According to a wild Miami Herald story, Hanssen "may have sold Russia information on how the United States tracks foreign submarines and sniffs out nuclear, chemical and biological weapons... The loss of such technical secrets could demolish a number of the nation's most important intelligence programs and wipe out more than a billion dollars in research and investment." This is ludicrous. At most, Hanssen may have revealed to the Russians something about how Americans spy on them over here. Yet these wild claims have a purpose: to fuel Washington hysteria about America's supposed vulnerability to terrorism and espionage. According to CIA Director George Tenet, "technology has enabled, driven, or magnified the threat to us? [A]ge-old resentments threaten to spill over into open violence; and?a growing perception of our so-called 'hegemony' has become a lightning rod for the disaffected."
Even before the Hanssen arrest, the FBI had been rapidly expanding its counterintelligence activities. Last year a congressional report by the National Commission on Terrorism criticized the CIA and FBI for being "overly risk averse" in investigating terrorist organizations. Last year, the Senate Appropriations Committee proposed spending $23 million to fund a new domestic counterterrorism "czar." Last year also, the House overwhelmingly passed a bill that would create a "Council of Terrorism Preparedness," to be chaired by the president.
Then in January, just two weeks before the end of his term, Bill Clinton issued a presidential directive, creating the office of "counterintelligence czar." The directive institutionalizes a program called "Counterintelligence 21," whose purpose is to facilitate cooperation between the FBI, the CIA and the Pentagon. The "counterintelligence czar" would be appointed by, and would be answerable to, a national counterintelligence board of directors consisting of the FBI director, the deputy director of the CIA, the deputy secretary of defense and a senior official from the Justice Dept. He would also attend to the needs of the corporate sector. According to the directive, the office of the "czar" "will conduct and coordinate CI [counterintelligence] vulnerability surveys throughout government, and with the private sector as appropriate? It will engage government and private sector entities to identify more clearly and completely what must be protected. The Office will conduct and coordinate CI community outreach programs in the government and private sector."

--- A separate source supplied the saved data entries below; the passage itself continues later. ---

-- ==== Sys2Proof/Machine/Zoom.lean ====
section
/-! DEFINITION. The zoom ladder, the zoom state and the first three stages of a zoom step; LADDER_SET, ZOOM_SET,
PIN_SOURCE and ZOOM_QUERY (R69 to R86, R117). -/

namespace Sys2Proof.Machine

/-! The ladder (R69, R70, R88) -/

/-- The rung number of a source (R88). -/
def rungOf (l : Ladder) (i : Src) : Option Nat := l.findIdx? fun r => decide (r.source = i)

/-- Zmin: the base zoom of the source of rung 0 (R69). -/
def State.zmin (s : State) (l : Ladder) : Nat :=
  match l.head? with
  | none => 0
  | some r => (s.source r.source).base

/-- Zmax: the zoom cap of the source of the highest rung (R69). -/
def State.zmax (s : State) (l : Ladder) : Nat :=
  match l.getLast? with
  | none => 0
  | some r => (s.source r.source).zcap

/-- Checks 5 to 9 of R70 on a rung whose lower neighbour is described by `a`, its own source by `b`. -/
def failedPointCheck (a b : Source) (r : RungRec) : Option Nat :=
  if ¬ a.base < b.base then some 5
  else if ¬ a.zcap ≤ b.zcap then some 6
  else if ¬ (b.base < r.d.toNat ∧ r.d.toNat < r.u.toNat ∧ r.u.toNat ≤ a.zcap) then some 7
  else if ¬ (a.base ≤ r.wu.toNat ∧ r.wu.toNat ≤ r.u.toNat) then some 8
  else if ¬ (r.d.toNat ≤ r.wd.toNat ∧ r.wd.toNat ≤ b.zcap) then some 9
  else none

/-- The rung a record gives, above the rungs already checked; the points of rung 0 are neither checked nor kept
(R70, R71). On failure, the number of the first check that fails. -/
def State.checkRung (s : State) (lower : Ladder) (r : RungRec) : Except Nat Rung :=
  match byteSource r.source with
  | none => .error 2
  | some i =>
    if lower.any (fun q => decide (q.source = i)) then .error 3
    else if (s.source i).defined = false then .error 4
    else match lower.getLast? with
      | none => .ok ⟨i, 0, 0, 0, 0⟩
      | some below =>
        match failedPointCheck (s.source below.source) (s.source i) r with
        | some k => .error k
        | none => .ok ⟨i, r.wu.toNat, r.u.toNat, r.d.toNat, r.wd.toNat⟩

/-- The rungs in order; on failure the rung and the check that failed first (R70). -/
def State.checkRungs (s : State) : List RungRec → Ladder → Except (Nat × Nat) Ladder
  | [], lower => .ok lower
  | r :: rest, lower =>
    match s.checkRung lower r with
    | .error k => .error (lower.length, k)
    | .ok rung => s.checkRungs rest (lower ++ [rung])

/-- The change of a LADDER_SET that is taken (R71). -/
def State.takeLadder (l : Ladder) (s : State) : State :=
  { s with zc := { s.zc with
      ladder := some l, target := clamp s.zc.target (s.zmin l) (s.zmax l),
      shown := clamp s.zc.target (s.zmin l) (s.zmax l), pinned := false } }

/-- The reply of a ladder that passes: T, Zmin and Zmax (R71, R72). -/
def State.ladderBytes (s : State) (l : Ladder) : List Byte :=
  u16 (clamp s.zc.target (s.zmin l) (s.zmax l)) ++ u16 (s.zmin l) ++ u16 (s.zmax l)

/-- LADDER_SET (R71), with or without QUERY_ONLY (R72); check 1 names no rung. -/
def State.ladderSet (count : Byte) (rungs : List RungRec) (queryOnly : Bool) (s : State) : Answer :=
  if count.toNat < 1 ∨ 4 < count.toNat then s.refuse .badValue [0xFF, 1]
  else match s.checkRungs rungs [] with
    | .error (k, c) => s.refuse .badValue [u8 k, u8 c]
    | .ok l => ⟨if queryOnly then s else s.takeLadder l, .ok, s.ladderBytes l⟩

/-! The zoom state (R73 to R75) -/

/-- T as ZOOM_SET stores it: clamped while a ladder exists (R75). -/
def State.storedTarget (s : State) (t : Nat) : Nat :=
  match s.zc.ladder with
  | none => t
  | some l => clamp t (s.zmin l) (s.zmax l)

/-- Z after ZOOM_SET: in CONFIG with a ladder it becomes the stored T (R75). -/
def State.zoomSetShown (s : State) (t : Nat) : Nat :=
  if s.link.part = .config ∧ s.zc.ladder.isSome = true then s.storedTarget t else s.zc.shown

/-- ZOOM_SET (R75). -/
def State.zoomSet (target rate : Half) (s : State) : Answer :=
  if target = 0 then s.refuse .badValue []
  else
    ⟨{ s with zc := { s.zc with
        target := s.storedTarget target.toNat, shown := s.zoomSetShown target.toNat, rate := rate.toNat } },
      .ok, u16 (s.storedTarget target.toNat) ++ be16 rate⟩

/-! The zoom controller's view of the roles -/

/-- The PRIMARY source, or none (R3). -/
def State.primary (s : State) : Option Src := Src.all.find? fun i => decide ((s.source i).state = .primary)

/-- The first source with a pending report that has the role of the primary and passes a test (R12, log 13). -/
def State.lostPrimary (s : State) (test : Report → Bool) : Option Src :=
  Src.all.find? fun i => (s.zc.reports.get i).any fun x => decide (x.role = .primary) && test x

/-- The primary as the zoom controller knows it: until it takes the report, a primary that faulted (R15, R146, log 13). -/
def State.knownPrimary (s : State) : Option Src :=
  match s.primary with
  | some p => some p
  | none => s.lostPrimary fun _ => true

/-- The primary of the wake points and triggers: not a source the zoom controller was told a role change found in FAULT, so
that no primary stands until the report (R81, R90, R110, log 12). -/
def State.steadyPrimary (s : State) : Option Src :=
  match s.primary with
  | some p => some p
  | none => s.lostPrimary fun x => x.spoiled.isNone

/-! PIN_SOURCE (R83, R84) -/

/-- The pin flag replaced. -/
def State.setPinned (on : Bool) (s : State) : State := { s with zc := { s.zc with pinned := on } }

/-- PIN_SOURCE (on) in RUNNING: a record in ARMED or MATCHING is removed as at a disarm; one in BLENDING runs on and the
reply is "after blend" (R83). DESIGN CHOICE (log 13): while the primary's fault report is pending and no source is PRIMARY, the
reply names the source the zoom controller still knows as primary. -/
def State.pinRunning (s : State) : Answer :=
  match s.zc.record with
  | none => ⟨s.setPinned true, .ok, [sourceByte s.knownPrimary]⟩
  | some r =>
    if r.phase = .blending then ⟨s.setPinned true, .ok, [0xFE]⟩
    else ⟨(if s.zc.pinned then s else s.removeRecord).setPinned true, .ok, [sourceByte s.knownPrimary]⟩

/-- PIN_SOURCE (on) (R83). -/
def State.pinOn (s : State) : Answer :=
  if s.link.part = .streaming ∧ s.cp.sub = .running then s.pinRunning else s.refuse .wrongState []

/-- PIN_SOURCE (off) (R84). -/
def State.pinOff (s : State) : Answer := ⟨s.setPinned false, .ok, [0xFF]⟩

/-! The zoom step, stages 1 to 3 (R76 to R81) -/

/-- The pair of a blend, lower rung first (R77, R88). -/
def Transition.pair (r : Transition) : Src × Src :=
  match r.kind with
  | .up => (r.giver, r.taker)
  | .down => (r.taker, r.giver)
  | .rescue => (r.giver, r.taker)

/-- The bounds of one source: its base zoom to its zoom cap (R77). -/
def State.rangeOf (s : State) (p : Src) : Bounds := ⟨(s.source p).base, (s.source p).zcap, .one p⟩

/-- The bounds of a blend: from the base zoom of its upper member to the zoom cap of its lower (R77). -/
def State.pairRange (s : State) (r : Transition) : Bounds :=
  ⟨(s.source r.pair.2).base, (s.source r.pair.1).zcap, .pair r.pair.1 r.pair.2⟩

/-- The bounds of a zoom step (R77); none where the step takes no bounds. -/
def State.stepBounds (s : State) : Option Bounds :=
  match s.cp.sub, s.zc.record with
  | .running, none => s.knownPrimary.map s.rangeOf
  | .running, some r => if r.phase = .blending then some (s.pairRange r) else s.knownPrimary.map s.rangeOf
  | .starting, none => s.cp.pendingPrimary.map s.rangeOf
  | .starting, some r => some (s.rangeOf r.taker)
  | .frozen, none => none
  | .frozen, some r => some (s.rangeOf r.taker)
  | .none, _ => none

/-- One step of Z toward `desired` at a rate in 1/65536 of Z (R78). -/
def zoomMove (z rate desired : Nat) : Nat :=
  if rate = 0 then desired
  else if z < desired then min (z + max 1 (z * rate / 65536)) desired
  else if desired < z then max (z - max 1 (z * rate / 65536)) desired
  else z

/-- Whether Z stands at the edge of the bounds with T beyond it (R79). -/
def heldAt (t z : Nat) (b : Bounds) : Bool := decide ((t < b.lo ∧ z = b.lo) ∨ (b.hi < t ∧ z = b.hi))

/-- The side of ZOOM_HELD: none when held became no (R86). -/
def heldSide (held : Bool) (t : Nat) (b : Bounds) : HeldSide :=
  if held then (if t < b.lo then .lower else .upper) else .none

/-- held set by a step; a change posts ZOOM_HELD (R79, R86). DESIGN CHOICE (log 36): it carries the Z of stage 1, also where
stage 4 of the same step completes a rescue and clamps Z (R108). -/
def State.setHeld (b : Bounds) (s : State) : State :=
  let now := heldAt s.zc.target s.zc.shown b
  if now = s.zc.held then s
  else ({ s with zc := { s.zc with held := now } }).post none
    (.zoomHeld now (heldSide now s.zc.target b) s.zc.target s.zc.shown (some b.who) s.cru.time)

/-- Stages 1 and 2 within these bounds (R77 to R79). -/
def State.moveZoom (b : Bounds) (s : State) : State :=
  ({ s with zc := { s.zc with
      bounds := some b, shown := zoomMove s.zc.shown s.zc.rate (clamp s.zc.target b.lo b.hi) } }).setHeld b

/-- Stages 1 and 2: a step with no bounds leaves Z and held as they stand (R77, R79). -/
def State.zoomStages (s : State) : State :=
  match s.stepBounds with
  | none => { s with zc := { s.zc with bounds := none } }
  | some b => s.moveZoom b

/-- Whether stage 3 and the triggers apply: RUNNING, no record, no pin (R81, R89). -/
def State.handoffFree (s : State) : Bool :=
  decide (s.cp.sub = .running ∧ s.zc.record = none ∧ s.zc.pinned = false)

/-- The wake of the rung above: Z ≥ Wu_{k+1} (R81). -/
def State.wakeUpper (l : Ladder) (k : Nat) (s : State) : State :=
  match l[k + 1]? with
  | none => s
  | some r => if r.wu ≤ s.zc.shown then s.wake .normal r.source else s

/-- The wake of the rung below: Z < Wd_k (R81). -/
def State.wakeLower (l : Ladder) (k : Nat) (s : State) : State :=
  match k, l[k]? with
  | below + 1, some r =>
    if s.zc.shown < r.wd then
      match l[below]? with
      | none => s
      | some q => s.wake .normal q.source
    else s
  | _, _ => s

/-- The ladder with the rung of the primary that wake points and triggers start from. -/
def State.primaryRung (s : State) : Option (Ladder × Nat × Src) :=
  match s.zc.ladder, s.steadyPrimary with
  | some l, some p => (rungOf l p).map fun k => (l, k, p)
  | _, _ => none

/-- Stage 3: the wake points (R81). DESIGN CHOICE (log 14): where both neighbours are woken, the upper one's SOURCE_STATE is
posted first. -/
def State.wakePoints (s : State) : State :=
  if s.handoffFree = true then
    match s.primaryRung with
    | none => s
    | some (l, k, _) => (s.wakeUpper l k).wakeLower l k
  else s

/-! ZOOM_QUERY (R85, R117, R198) -/

/-- The sources of the present picture, the primary or outgoing first (R85, R111, log 18). -/
def State.participants (s : State) : List Src :=
  match s.cp.sub, s.zc.record with
  | .running, some r => if r.phase = .blending then [r.giver, r.taker] else s.knownPrimary.toList
  | .running, none => s.knownPrimary.toList
  | .none, _ => []
  | .starting, _ => []
  | .frozen, _ => []

/-- A rung record of the reply (R198). -/
def rungBytes : Option Rung → List Byte
  | none => 0xFF :: (u16 0 ++ u16 0 ++ u16 0 ++ u16 0)
  | some r => sourceByte (some r.source) :: (u16 r.wu ++ u16 r.u ++ u16 r.d ++ u16 r.wd)

/-- The ladder item: present, Zmin, Zmax, rung count and four rung records (R85, R198). -/
def State.ladderItem (s : State) : List Byte :=
  match s.zc.ladder with
  | none => 0 :: (u16 0 ++ u16 0 ++ [0] ++ rungBytes none ++ rungBytes none ++ rungBytes none ++ rungBytes none)
  | some l => 1 :: (u16 (s.zmin l) ++ u16 (s.zmax l) ++ [u8 l.length] ++ rungBytes l[0]? ++ rungBytes l[1]? ++
      rungBytes l[2]? ++ rungBytes l[3]?)

/-- The bounding source: the pending primary or the rescue target (R85). -/
def State.boundingSource (s : State) : Option Src :=
  match s.zc.record with
  | none => s.cp.pendingPrimary
  | some r => if r.kind = .rescue then some r.taker else none

/-- The bounds item: none outside STREAMING (R85). -/
def State.boundsItem (s : State) : List Byte :=
  match s.zc.bounds with
  | none => 0 :: (u16 0 ++ u16 0)
  | some b => if s.link.part = .streaming then 1 :: (u16 b.lo ++ u16 b.hi) else 0 :: (u16 0 ++ u16 0)

/-- w and the incoming gains of the latest index advance, reported in BLENDING (R117). -/
def Transition.blendBytes (r : Transition) : List Byte :=
  if r.phase = .blending then u16 r.weight ++ r.blendGains.bytes else u16 0 ++ u16 0 ++ u16 0 ++ u16 0

/-- The transition record item (R117, R198). DESIGN CHOICE (log 30): with no record, from and to are sent as sources named as
none, 0xFF, and every other field as 0. -/
def recordItem : Option Transition → List Byte
  | none => [0, 0, 0xFF, 0xFF, 0, 0, 0] ++ u16 0 ++ u16 0 ++ u16 0 ++ [0, 0, 0, 0] ++ u16 0 ++ u16 0 ++ u16 0 ++ u16 0
  | some r =>
    [1, r.kind.code, sourceByte (some r.giver), sourceByte (some r.taker), r.phase.code, u8 r.n, u8 r.index] ++
      r.gains.bytes ++ [u8 r.run, u8 r.ticks, flag r.limited, flag r.retargeted] ++ r.blendBytes

/-- The window fields of an entry; an absent record is sent as 0 (R198). -/
def windowFields : Option ComposeWindow → List Byte
  | none => u16 0 ++ u16 0 ++ u16 0 ++ u16 0 ++ [0, 0] ++ u16 0 ++ u16 0 ++ u16 0
  | some w => u16 w.rect.x0 ++ u16 w.rect.y0 ++ u16 w.rect.cw ++ u16 w.rect.ch ++ [flag w.short, flag w.edge] ++
      u16 w.stretch ++ u16 w.zoom ++ u16 w.focus

/-- A compose window entry (R198). -/
def State.windowEntry (s : State) : Option Src → List Byte
  | none => sourceByte none :: windowFields none
  | some i => sourceByte (some i) :: windowFields (s.gu.windows.get i)

/-- The reply payload of ZOOM_QUERY, 117 bytes (R85, R198). -/
def State.zoomBytes (s : State) : List Byte :=
  u16 s.zc.target ++ u16 s.zc.shown ++ u16 s.zc.rate ++ [flag s.zc.held, flag s.zc.pinned] ++ s.ladderItem ++
    [s.cp.sub.code, sourceByte s.primary, sourceByte s.boundingSource] ++ s.boundsItem ++ recordItem s.zc.record ++
    s.windowEntry s.participants[0]? ++ s.windowEntry s.participants[1]?

/-- ZOOM_QUERY (R85). -/
def State.zoomQuery (s : State) : Answer := ⟨s, .ok, s.zoomBytes⟩

end Sys2Proof.Machine
end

This program dwarfs Nixon's Huston Plan. Nothing like this had ever been implemented during the Cold War when the United States faced serious rivals. "Everyone who works this problem has quickly realized that the old paradigm of the threats to U.S. national security?hostile nations and their intelligence services?is far too narrow a definition in the post-Cold War era. There are countless potential bad guys capable of doing us significant harm," says John MacGaffin, a CIA and FBI consultant and one of the geniuses behind "Counterintelligence 21." Apparently, national security is no longer about protecting the military. It is about defending the banking system, the Internet and America's technologies.
"Counterintelligence 21" is sure to foster national paranoia, not to mention a massive expansion of the powers of government. President Bush has indicated that he intends to go ahead with it.